Malko enquête sur ce dernier et sur son épouse, la belle et dangereuse Randa Afsour, irakienne ayant obtenu la nationalité égyptienne. Mais durant l'enquête de Malko, Randa Afsour se faire voler un sac en crocodile par un ouvrier égyptien. S'ensuit une « chasse au sac » entre Randa et Malko, avec au centre d'eux une servante philippine de Randa, Flor Balagan. Après une soirée chez les Afsour, Malko échappe de nouveau à une tentative de meurtre, organisée par Randa, qui é découvert que Malko recherchait aussi le sac. Malko parvient à retrouver Flor Balagan, puis l'ouvrier égyptien qui avait volé le sac, enfin le commerçant juif à qui l'égyptien avait revendu le sac. Malko s'empare du sac et du précieux document qu'il contient : un document bancaire du 10 août 1995 montrant un virement de 30 millions de dollars crédités à Hussein Kamel al-Majid après sa défection : ce dernier est donc un faux transfuge (chapitres 8 à 15).

Malko estime que Randa est le « maillon faible » pour manipuler Hussein Kamel al-Majid, d'autant plus qu'une enquête est en cours par les services secrets jordaniens (Moukhabarat) dirigés par le général Al Kaisi. Malko rencontre Randa et lui propose un marché : sa protection et celle de Hussein Kamel par les États-Unis en contrepartie de la révélation des secrets des armes secrètes de Saddam Hussein. Randa demande à réfléchir. Quelques jours plus tard, alors que Hussein Kamel est dans sa voiture, un attentat se produit contre lui. Il en sort vivant, mais est persuadé que c'est Saddam Hussein qui a ordonné qu'on le liquide. Il décide de tout avouer aux Américains et leur révèle où sont cachées les armes bactériologiques en Irak. Mais l'attentat n'avait pas été ordonné par Saddam Hussein, mais par Randa, secondée par des bédouins (chapitres 16 à 19).

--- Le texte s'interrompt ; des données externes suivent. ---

-- ==== Sys2Proof/Tests/Slice0.lean ====
section
/-! SUPPORT. Tests of the model on the values of spec/95_test_vectors.md and the tables of
30_encoding.md, one step each, and for every statement with hypotheses a state that meets them. -/

open Sys2Proof Sys2Proof.Machine

namespace Sys2Proof.Tests

/-! ## Helpers -/

/-- The state an outcome answers, the reset state where it answers none. -/
def after : Host.Outcome State Fault Refusal → State
  | .next t => t
  | .fault _ => State.reset
  | .refused _ => State.reset

/-- Whether an outcome answers a next state. -/
def goesOn : Host.Outcome State Fault Refusal → Bool
  | .next _ => true
  | .fault _ => false
  | .refused _ => false

/-- An outcome's refusal. -/
def refusalOf : Host.Outcome State Fault Refusal → Option Refusal
  | .refused r => some r
  | .next _ => none
  | .fault _ => none

theorem next_after {o : Host.Outcome State Fault Refusal} (h : goesOn o = true) :
    o = .next (after o) := by
  cases o <;> first | rfl | simp [goesOn] at h

/-- What an ERROR state shows: STATUS, ERR_OFFSET, ERR_INDEX, STREAM_POS (95_test_vectors.md,
Conventions). -/
def shown (s : State) : Word × Word × Word × Word :=
  (s.regs.status, s.regs.errOffset, s.regs.errIndex, s.regs.streamPos)

/-- A decode that has just been started, `stream` wholly at the port, and ended there. -/
def started (stream : List Byte) : State :=
  { State.reset.start with ports := { Ports.reset with stream := stream, streamEnded := true } }

/-- A chunk at its type completion: `len` and `code` assembled, `n` chunks before it, its first byte at
`start`. -/
def typed (start : Nat) (n len code : Word) (stream : List Byte) : State :=
  let s := started stream
  { s with
    eng := { s.eng with
      phase := .type, fldK := 4, pos := start + 8, curStart := start, chunkCount := n
      curLen := len, curType := code, hdrValid := true }
    regs := { s.regs with hdrWidth := 1#32, hdrHeight := 1#32 } }

/-- The same chunk with its whole payload consumed but the last byte. -/
def inPayload (start : Nat) (n len code : Word) (stream : List Byte) : State :=
  let s := typed start n len code stream
  { s with eng := { s.eng with
      phase := .payload, curOff := len.toNat - 1, pos := start + 8 + (len.toNat - 1) } }

/-- The same chunk with three bytes `crc` of its CRC consumed. -/
def inCrc (start : Nat) (n len code crc : Word) (stream : List Byte) : State :=
  let s := typed start n len code stream
  { s with eng := { s.eng with
      phase := .crc, fldK := 3, curCrc := crc, curOff := len.toNat, pos := start + 11 + len.toNat } }

/-- A parsed stream of 72 bytes (P1), at the CHECK phase, with this HDR_FMT and image size. -/
def checked (fmt w h : Word) : State :=
  let s := started []
  { s with
    eng := { s.eng with
      phase := .check, pos := 72, chunkCount := 3#32, idatBytes := 1#32, hdrValid := true }
    regs := { s.regs with hdrWidth := w, hdrHeight := h, hdrFmt := fmt }
    spaces := { s.spaces with idat := [(0, 0x78#8)] } }

/-- A 1x1 decode whose request is answered with `answer`. -/
def answered (answer : Option (List Byte)) : State :=
  let s := checked 0x208#32 1#32 1#32
  { s with
    eng := { s.eng with phase := .decomp, expSize := 4, decPending := true, stage := .request }
    ports := { s.ports with request := some ⟨[0x78#8], 4⟩, answer := some answer }
    regs := { s.regs with expSize := 4#32 } }

/-- A 2x2 image at row 1, byte 3, where `x` is the filtered byte, `ft` the row's filter type and a, b,
c the neighbours. -/
def filtering (ft x a b c : Byte) : State :=
  let s := checked 0x208#32 2#32 2#32
  { s with
    eng := { s.eng with phase := .filter, row := 1#32, col := 3#32, expSize := 14 }
    spaces := { s.spaces with
      decompBuf := [(7, ft), (11, x)], recon := [(0, c), (3, b), (6, a)] } }

/-- The byte a filter stores there. -/
def stored (i : Instr) (s : State) : Option Byte :=
  Memory.read? (after (exec i s)).spaces.recon 9

/-- A 1x1 image at its PACK phase with `n` pixels packed. -/
def packing (n : Nat) : State :=
  let s := checked 0x208#32 1#32 1#32
  { s with
    eng := { s.eng with phase := .pack, packIdx := n, expSize := 4 }
    spaces := { s.spaces with recon := [(0, 0x11#8), (1, 0x22#8), (2, 0x33#8)] } }

/-! ## WellFormed -/

/-- R91: IHDR's code is not UNKNOWN_CHUNK's. -/
theorem test_wf_unknown_refuses_ihdr : (Instr.unknownChunk 0x49484452#32).wellFormed = false := by
  decide

/-- R91: IEND's code is not UNKNOWN_CHUNK's. -/
theorem test_wf_unknown_refuses_iend : (Instr.unknownChunk 0x49454E44#32).wellFormed = false := by
  decide

/-- R89: 4 is Paeth, not INVALID. -/
theorem test_wf_invalid_refuses_four : (Instr.filtInvalid 4#8).wellFormed = false := by decide

/-- R89: 5 is INVALID. -/
theorem test_wf_invalid_admits_five : (Instr.filtInvalid 5#8).wellFormed = true := by decide

/-- R115: PLTE is unknown. -/
theorem test_wf_unknown_admits_plte : (Instr.unknownChunk 0x504C5445#32).wellFormed = true := by
  decide

/-! ## Decode: words written out from 30_encoding.md -/

/-- R81: 89 50 4E 47 0D 0A 1A 0A. -/
theorem test_decode_signature :
    decode (.sig (0x89#8 ++ 0x50#8 ++ 0x4E#8 ++ 0x47#8 ++ 0x0D#8 ++ 0x0A#8 ++ 0x1A#8 ++ 0x0A#8)) =
      .ok .signature := by rfl

/-- R81: with the last byte 0x0B it is no signature. -/
theorem test_decode_bad_signature :
    decode (.sig 0x89504E470D0A1A0B#64) = .error .badSignature := by rfl

/-- R83: I H D R = 49 48 44 52, 'I' in bits 31:24. -/
theorem test_decode_ihdr :
    decode (.tag (0b01001001#8 ++ 0b01001000#8 ++ 0b01000100#8 ++ 0b01010010#8)) = .ok .ihdr := by
  rfl

/-- R83: I D A T = 49 44 41 54. -/
theorem test_decode_idat :
    decode (.tag (0b01001001#8 ++ 0b01000100#8 ++ 0b01000001#8 ++ 0b01010100#8)) = .ok .idat := by
  rfl

/-- R83: t E X t = 74 45 58 74. -/
theorem test_decode_text :
    decode (.tag (0b01110100#8 ++ 0b01000101#8 ++ 0b01011000#8 ++ 0b01110100#8)) = .ok .text := by
  rfl

/-- R83: I E N D = 49 45 4E 44. -/
theorem test_decode_iend :
    decode (.tag (0b01001001#8 ++ 0b01000101#8 ++ 0b01001110#8 ++ 0b01000100#8)) = .ok .iend := by
  rfl

/-- V39: TEXT in capitals is unknown. -/
theorem test_decode_case_matters :
    decode (.tag 0x54455854#32) = .ok (.unknownChunk 0x54455854#32) := by rfl

/-- R89: 0..4 the five filters, 5 and 255 INVALID. -/
theorem test_decode_filter_bytes :
    decode (.filter 0b00000000#8) = .ok .filtNone ∧ decode (.filter 0b00000001#8) = .ok .filtSub ∧
    decode (.filter 0b00000010#8) = .ok .filtUp ∧ decode (.filter 0b00000011#8) = .ok .filtAvg ∧
    decode (.filter 0b00000100#8) = .ok .filtPaeth ∧
    decode (.filter 0b00000101#8) = .ok (.filtInvalid 5#8) ∧
    decode (.filter 0b11111111#8) = .ok (.filtInvalid 255#8) :=
  ⟨rfl, rfl, rfl, rfl, rfl, rfl, rfl⟩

Les dernières pages du livre voient l'assassinat de Zahra Sirb par Randa Afsour suivi de sa fuite à travers le désert. Randa décide, en plein désert jordanien, de se suicider alors qu'elle tentait de rejoindre l'Irak et qu'elle allait être reprise par Malko et les forces armées jordaniennes (chapitre 20).

Autour du roman[modifier | modifier le code]

  • Il s'agit du second voyage de Malko en Jordanie. Le précédent séjour avait eu lieu 25 ans auparavant (Massacre à Amman, SAS n°23, 1971).
  • L'une des scènes de torture du roman consiste à torturer la victime en lui injectant de l'acide sulfurique dans le corps. Dans une autre scène, il est question de transpercer les os du fémur avec une perceuse.
  • Historiquement, Hussein Kamel est mort le 23 février 1996 : alors que Saddam Hussein avait accordé une pleine grâce pour ses deux filles et leurs époux, ces derniers, dès leur retour en Irak, ont été emprisonnés et sommés de divorcer. Une fois le divorce prononcé, ils ont été exécutés comme traîtres.